Говоря о Тютчеве, часто вспоминали рассказанное третьим из Аксаковых – Иваном Сергеевичем, тютчевским зятем. Иван Аксаков подчеркивает, что поэт в жизни своей почти не говорил и почти ничего не писал по-русски. Так сложилась жизнь – галломания родителей, долгие годы за границей, две жены-немки, потом – аристократические салоны Петербурга, где опять-таки положенная по этикету галльская речь… Но зато стихи, указывает Аксаков, писались только по-русски (несколько альбомных французских экспромтов не в счет). Про это тютчеведы помнят. Только трактуется все связанное с тютчевским русским языком упрощенно (поэт-де «сберег» родную речь для поэзии).

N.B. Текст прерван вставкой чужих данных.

@[simp] theorem ParseState.storeAll_st (c : Config) (q : ParseState) (vs : List Byte) : (q.storeAll c vs).st = q.st := by
  induction vs generalizing q with
  | nil => rfl
  | cons v vs ih => rw [ParseState.storeAll_cons, ih, ParseState.store_st]

@[simp] theorem ParseState.storeAll_pos (c : Config) (q : ParseState) (vs : List Byte) :
    (q.storeAll c vs).pos = q.pos := by
  induction vs generalizing q with
  | nil => rfl
  | cons v vs ih => rw [ParseState.storeAll_cons, ih, ParseState.store_pos]

theorem ParseState.store_room {c : Config} {q : ParseState} (h : q.stored.length < c.packetSize) (v : Byte) :
    q.store c v = { q with stored := q.stored ++ [v] } := if_pos h

theorem ParseState.store_full {c : Config} {q : ParseState} (h : c.packetSize ≤ q.stored.length) (v : Byte) :
    q.store c v = { q with ovf := true } := if_neg (Nat.not_lt_of_le h)

/-- Bytes that find room are all stored. -/
theorem ParseState.storeAll_room {c : Config} {q : ParseState} {vs : List Byte}
    (h : q.stored.length + vs.length ≤ c.packetSize) : q.storeAll c vs = { q with stored := q.stored ++ vs } := by
  induction vs generalizing q with
  | nil => rw [List.append_nil]; rfl
  | cons v vs ih =>
    rw [List.length_cons] at h
    rw [ParseState.storeAll_cons, ParseState.store_room (by omega), ih, List.append_assoc]
    · rfl
    · rw [List.length_append, List.length_singleton]
      omega

/-- Once ovf is true it stays true (R145). -/
theorem ParseState.storeAll_of_ovf {c : Config} {q : ParseState} (h : q.ovf = true) (vs : List Byte) :
    (q.storeAll c vs).ovf = true := by
  induction vs generalizing q with
  | nil => exact h
  | cons v vs ih =>
    refine ih ?_
    unfold ParseState.store
    split
    · exact h
    · rfl

/-- More than N bytes in all set ovf. -/
theorem ParseState.storeAll_overflows {c : Config} {q : ParseState} {vs : List Byte}
    (h : c.packetSize < q.stored.length + vs.length) (hne : vs ≠ []) : (q.storeAll c vs).ovf = true := by
  induction vs generalizing q with
  | nil => exact absurd rfl hne
  | cons v vs ih =>
    rw [List.length_cons] at h
    rw [ParseState.storeAll_cons]
    by_cases hroom : q.stored.length < c.packetSize
    · rw [ParseState.store_room hroom]
      refine ih ?_ ?_
      · rw [List.length_append, List.length_singleton]
        omega
      · rintro rfl
        rw [List.length_nil] at h
        omega
    · rw [ParseState.store_full (Nat.le_of_not_lt hroom)]
      exact ParseState.storeAll_of_ovf rfl vs

/-- The length check after an overflow (R146). -/
theorem ParseState.finish_of_ovf {c : Config} {q : ParseState} (h : q.ovf = true) :
    q.finish c = Result.invalid q.pos :=
  if_neg fun hv => Bool.false_ne_true (hv.1.symm.trans h)

/-- Counting and storing do not meet. -/
theorem ParseState.counted_store (c : Config) (q : ParseState) (v : Byte) (n : Nat) :
    (q.store c v).counted n = (q.counted n).store c v := by
  unfold ParseState.store
  exact apply_ite (ParseState.counted · n) _ _ _

end Sys2Proof.Machine
end

section
/-! PROOF. The DECODE loop over the parts of a frame: the garbage before S, the units of a body, the bytes up to E in DRAIN
(41_decoder.md R134 to R143). -/

namespace Sys2Proof.Machine

/-- In SCAN, bytes other than S are counted and discarded (R135). -/
theorem parseFrom_garbage {c : Config} {q : ParseState} {g : List Byte} (hst : q.st = .scan) (hg : c.startByte ∉ g)
    (rest : List Byte) : parseFrom c q (g ++ rest) = parseFrom c (q.counted g.length) rest := by
  induction g generalizing q with
  | nil => rfl
  | cons b g ih =>
    rw [List.mem_cons, not_or] at hg
    have hpass := parseByte_scan c (q := q.counted 1) hst b
    rw [if_neg (Ne.symm hg.1)] at hpass
    rw [List.cons_append, parseFrom_goesOn hpass, ih (q := q.counted 1) hst hg.2, ParseState.counted_counted,
      List.length_cons, Nat.add_comm]

/-- In SCAN, S enters BODY (R134). -/
theorem parseFrom_start (c : Config) {q : ParseState} (hst : q.st = .scan) (rest : List Byte) :
    parseFrom c q (c.startByte :: rest) = parseFrom c { q.counted 1 with st := .body } rest := by
  have hpass := parseByte_scan c (q := q.counted 1) hst c.startByte
  rw [if_pos rfl] at hpass
  exact parseFrom_goesOn hpass rest

section
variable {c : Config} (hc : c.Admitted) {q : ParseState}
include hc

/-- In BODY, a byte other than X and E is stored (R138). -/
theorem parseFrom_verbatim (hst : q.st = .body) {b : Byte} (hX : b ≠ c.escByte) (hE : b ≠ c.endByte)
    (rest : List Byte) : parseFrom c q (b :: rest) = parseFrom c ((q.counted 1).store c b) rest := by
  have hpass := parseByte_body hc (q := q.counted 1) hst b
  rw [if_neg hX, if_neg hE] at hpass
  exact parseFrom_goesOn hpass rest

/-- In BODY, X enters ESCD (R136). -/
theorem parseFrom_escape (hst : q.st = .body) (rest : List Byte) :
    parseFrom c q (c.escByte :: rest) = parseFrom c { q.counted 1 with st := .escd } rest := by
  have hpass := parseByte_body hc (q := q.counted 1) hst c.escByte
  rw [if_pos rfl] at hpass
  exact parseFrom_goesOn hpass rest

/-- In ESCD, a byte that is neither in Q nor E enters DRAIN (R141). -/
theorem parseFrom_violation (hst : q.st = .escd) {v : Byte} (hv : v ∉ c.escaped) (hE : v ≠ c.endByte)
    (rest : List Byte) : parseFrom c q (v :: rest) = parseFrom c { q.counted 1 with st := .drain } rest := by
  have hpass := parseByte_escd hc (q := q.counted 1) hst v
  rw [if_neg hv, if_neg fun h => hE h.1] at hpass
  exact parseFrom_goesOn hpass rest

/-- In BODY, the escape pair of a reserved byte stores that byte (R136, R139). -/
theorem parseFrom_pair (hst : q.st = .body) {b : Byte} (hb : b ∈ c.reserved) (rest : List Byte) :
    parseFrom c q (c.escByte :: c.esc b :: rest) = parseFrom c ((q.counted 2).store c b) rest := by
  have hpass := parseByte_escd hc (q := ParseState.counted { q.counted 1 with st := .escd } 1) rfl (c.esc b)
  rw [if_pos ((c.esc_mem_escaped b).mpr hb), c.unesc_esc] at hpass
  have hback : { ParseState.store c (ParseState.counted { q.counted 1 with st := .escd } 1) b with st := .body } =
      (q.counted 2).store c b := by
    unfold ParseState.store ParseState.counted
    split <;> simp [*]
  rw [parseFrom_escape hc hst, parseFrom_goesOn hpass, hback]

/-- In BODY, the unit of a byte stores that byte. -/
theorem parseFrom_unit (hst : q.st = .body) (b : Byte) (rest : List Byte) :
    parseFrom c q (c.unit b ++ rest) = parseFrom c ((q.counted (c.unit b).length).store c b) rest := by
  by_cases hb : b ∈ c.reserved
  · rw [c.unit_reserved hb]
    exact parseFrom_pair hc hst hb rest
  · rw [c.unit_plain hb]
    rw [Config.mem_reserved, not_or, not_or] at hb
    exact parseFrom_verbatim hc hst hb.2.2 hb.2.1 rest

/-- In BODY, the units of some bytes store those bytes. -/
theorem parseFrom_units (hst : q.st = .body) (vs rest : List Byte) :
    parseFrom c q (vs.flatMap c.unit ++ rest) =
      parseFrom c ((q.counted (vs.flatMap c.unit).length).storeAll c vs) rest := by
  induction vs generalizing q with
  | nil => rfl
  | cons v vs ih =>
    have hbody : ((q.counted (c.unit v).length).store c v).st = .body := by simp [hst]
    rw [List.flatMap_cons, List.append_assoc, parseFrom_unit hc hst, ih hbody, ParseState.counted_store,
      ParseState.counted_counted, List.length_append]
    rfl

/-- In BODY, E ends the DECODE with the length check (R137). -/
theorem parseFrom_end (hst : q.st = .body) (rest : List Byte) :
    parseFrom c q (c.endByte :: rest) = (q.counted 1).finish c := by
  have hpass := parseByte_body hc (q := q.counted 1) hst c.endByte
  rw [if_neg hc.special_ne.2.2.1, if_pos rfl] at hpass
  exact parseFrom_stops hpass rest

/-- In BODY, the units of some bytes and E: those bytes are stored, and the length check follows. -/
theorem parseFrom_body (hst : q.st = .body) (vs rest : List Byte) :
    parseFrom c q (vs.flatMap c.unit ++ c.endByte :: rest) =
      (((q.counted (vs.flatMap c.unit).length).storeAll c vs).counted 1).finish c := by
  have hbody : ((q.counted (vs.flatMap c.unit).length).storeAll c vs).st = .body := by simp [hst]
  rw [parseFrom_units hc hst, parseFrom_end hc hbody]

/-- In DRAIN, everything through the next E is counted, and the DECODE fails there (R142, R143). -/
theorem parseFrom_drain (hst : q.st = .drain) {a : List Byte} (ha : c.endByte ∉ a) (rest : List Byte) :
    parseFrom c q (a ++ c.endByte :: rest) = Result.invalid (q.pos + (a.length + 1)) := by
  induction a generalizing q with
  | nil =>
    have hpass := parseByte_drain hc (q := q.counted 1) hst c.endByte
    rw [if_pos rfl] at hpass
    exact parseFrom_stops hpass rest
  | cons b a ih =>
    rw [List.mem_cons, not_or] at ha
    have hpass := parseByte_drain hc (q := q.counted 1) hst b
    rw [if_neg (Ne.symm ha.1)] at hpass
    rw [List.cons_append, parseFrom_goesOn hpass, ih (q := q.counted 1) hst ha.2, ParseState.counted_pos, List.length_cons]
    congr 1
    omega

/-- The units of at most N bytes between the markers, after garbage with no S: the DECODE ends at E, and is valid exactly with
N bytes. -/
theorem decodeFrame_framed {g vs : List Byte} (hg : c.startByte ∉ g) (hvs : vs.length ≤ c.packetSize) (h : List Byte) :
    decodeFrame c (g ++ ([c.startByte] ++ vs.flatMap c.unit ++ [c.endByte]) ++ h) =
      if vs.length = c.packetSize then
        { valid := true, consumed := g.length + ((vs.flatMap c.unit).length + 2), pkt := some vs }
      else Result.invalid (g.length + ((vs.flatMap c.unit).length + 2)) := by
  have hbuf : g ++ ([c.startByte] ++ vs.flatMap c.unit ++ [c.endByte]) ++ h =
      g ++ c.startByte :: (vs.flatMap c.unit ++ c.endByte :: h) := by simp
  have hroom : ([] : List Byte).length + vs.length ≤ c.packetSize := by simpa using hvs
  have hpos : 0 + g.length + 1 + (vs.flatMap c.unit).length + 1 = g.length + ((vs.flatMap c.unit).length + 2) := by omega
  rw [hbuf, decodeFrame, parseFrom_garbage rfl hg, parseFrom_start c rfl, parseFrom_body hc rfl,
    ParseState.storeAll_room hroom]
  simp only [ParseState.finish, ParseState.initial, ParseState.counted, List.nil_append, true_and, hpos]

end

/-- Settles O51: the frame is not truncated, and the N bytes of its units are the packet. -/
theorem decodeOfAnEncodedPacketIsThePacket : Obligations.DecodeOfAnEncodedPacketIsThePacket := by
  intro c p g h hc hcap hp hg
  rw [defaultCapacityNeverTruncates.2 c p hcap hp, decodeFrame_framed hc hg (Nat.le_of_eq hp), if_pos hp, framed_length]

/-- Settles O52: a truncated frame holds the units of fewer than N bytes. -/
theorem truncatedFramesDoNotDecode : Obligations.TruncatedFramesDoNotDecode := by
  intro c p hc hp htrunc
  obtain ⟨j, hj, heq, -⟩ := encodeFrame_eq_units hc.2.2.2 p
  have hne : (p.take j).length ≠ c.packetSize := by
    rw [List.length_take_of_le hj, ← hp]
    rintro rfl
    exact htrunc (by rw [heq, List.take_length])
  have hle : (p.take j).length ≤ c.packetSize := hp ▸ List.length_take_le' j p
  have hframed := decodeFrame_framed hc (g := []) (by simp) hle []
  rw [if_neg hne, List.nil_append, List.append_nil, ← heq, List.length_nil, Nat.zero_add] at hframed
  rw [hframed, heq, framed_length]
  rfl

end Sys2Proof.Machine
end

section
/-! PROOF. What the loop makes of a buffer's first bytes, whatever they are: the DECODE ends within them, or goes on after them
(41_decoder.md R130, R133). -/

namespace Sys2Proof.Machine

theorem parseByte_ends_consumed {c : Config} {q : ParseState} {b : Byte} {r : Result} (h : parseByte c q b = .inr r) :
    r.consumed = q.pos := by
  obtain rfl | rfl := parseByte_ends c q b r h
  · exact q.finish_consumed c
  · rfl

/-- A byte inspected is counted, and a DECODE ends with no less counted than it had, if it does on the bytes that follow. -/
theorem pos_lt_parseFrom_cons {c : Config} {rest : List Byte} (h : ∀ q, q.pos ≤ (parseFrom c q rest).consumed)
    (q : ParseState) (b : Byte) : q.pos < (parseFrom c q (b :: rest)).consumed := by
  cases hb : parseByte c (q.counted 1) b with
  | inl q' =>
    rw [parseFrom_goesOn hb]
    have hpos : q'.pos = q.pos + 1 := parseByte_goesOn c _ _ b hb
    exact Nat.lt_of_lt_of_le (by omega) (h q')
  | inr r =>
    rw [parseFrom_stops hb, parseByte_ends_consumed hb]
    exact Nat.lt_succ_self _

В. Гумбольдт когда-то точно сказал, что язык есть первое произведение любого народа. Еще нет фольклора, нет литературы – словом, вообще нет того, что первоочередно ассоциируем мы со словом «культура»! – но уже есть язык. Язык – материализация народного духа, его глубинной сути. По языку можно постигнуть многое в характере народа, увидеть, к чему народ предрасположен (поэзия, предпринимательство, философия и др.). Мысли Гумбольдта совершенно верны. Но ведь то же самое можно отнести и к отдельной личности! Вообразите себе человека, который на данном языке делает одно-единственное: пишет стихи. Слово Ивану Аксакову: Тютчев, «по его собственному признанию, тверже выражал свою мысль по-французски, нежели по-русски, свои письма и статьи писал исключительно на французском языке и, конечно, на девять десятых более говорил в своей жизни по-французски, чем по-русски» (здесь и далее цитируется аксаковская «Биография Федора Ивановича Тютчева» по московскому изданию 1886 года).
И об этом не забудем: «Тютчев обладал способностью читать с поразительной быстротою, удерживая прочитанное в памяти до малейших подробностей, а потому начитанность его была изумительна» (И. Аксаков). Итак, жизнь оберегала его могучую память от засорения всяким бытоговорением, зато русская поэзия вся эту память насквозь пропитала. И вот у такого человека весь его «личный» русский язык абсолютно, без остатка растворяется в одном лишь роде «говорения» – поэтическом.